FORT KENT, Maine — Although no parent wants to think that their child will become involved in a school shooting, unfortunately it can and does happen in towns both big and small throughout our country.

Law enforcement personnel from three different agencies educated students at Fort Kent Community High School on Tuesday morning about what steps the students could take should they find themselves in such a horrific situation.

The training was provided by ALICE-certified officers Sgt. Joshua Haines and Trooper Andrew Levesque of the Maine State Police, Sgt. Matt Cummings of the Aroostook County Sheriff’s Office and Madawaska Police Department Lt. Jamie Pelletier, a school resource officer for the Madawaska School Department..

ALICE, which stands for alert, lockdown, inform, counter, and evacuate, is a strategic training program designed to equip individuals with the skills they would need to use if ever an active shooter or aggressive intruder were in the building or on school grounds.

Meeting by grade level in the high-school cafeteria, Sgt.

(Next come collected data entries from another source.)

-- ==== Sys2Proof/Machine/Step.lean ====
section
/-! DEFINITION. One step: the command at the front of the queue, or with none waiting one microsecond of the time base (log 62). -/

namespace Sys2Proof.Machine

/-- One step of the gateway. -/
def step (s : State) : Host.Outcome State Fault Refusal :=
  match s.pending with
  | i :: q => exec i { s with pending := q }
  | [] => .next (tick s)

/-- The state with the command that a word of the table spells put at the front of its queue; the table gives no row any bits (log 63). -/
def State.withFetchWord (s : State) (nbits w : Nat) : State :=
  match Sys2Proof.decodeTableWord nbits w with
  | some i => { s with pending := i :: s.pending }
  | none => s

end Sys2Proof.Machine
end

Haines and the other officers taught the students how to safely evacuate the school campus should they learn a shooter is on the premises.

“Go as far as you need to; go until you think you’re safe,” Haines told the students.

The law enforcement officers also trained the students in countering techniques to disarm a shooter.

Although it may be frightening for parents to consider their children attempting to involve themselves in the act of confronting a school shooter, studies have shown that this method can be more effective in saving lives than the traditional school lockdown approach. 

Sgt.Haines, who has two children of his own who attend high school and his wife is a school secretary, described ALICE training as “a proactive approach.” 

“The alternative is to hide in the corner or under desks. We’ve seen so many kids killed that way,” Haines said. “I taught my kids to defend themselves at all costs, rather than be executed. That may be their only option to survive (a school shooting).”  

“ALICE training let’s you know you can do something, and anything is better than nothing,” Lt. Pelletier added.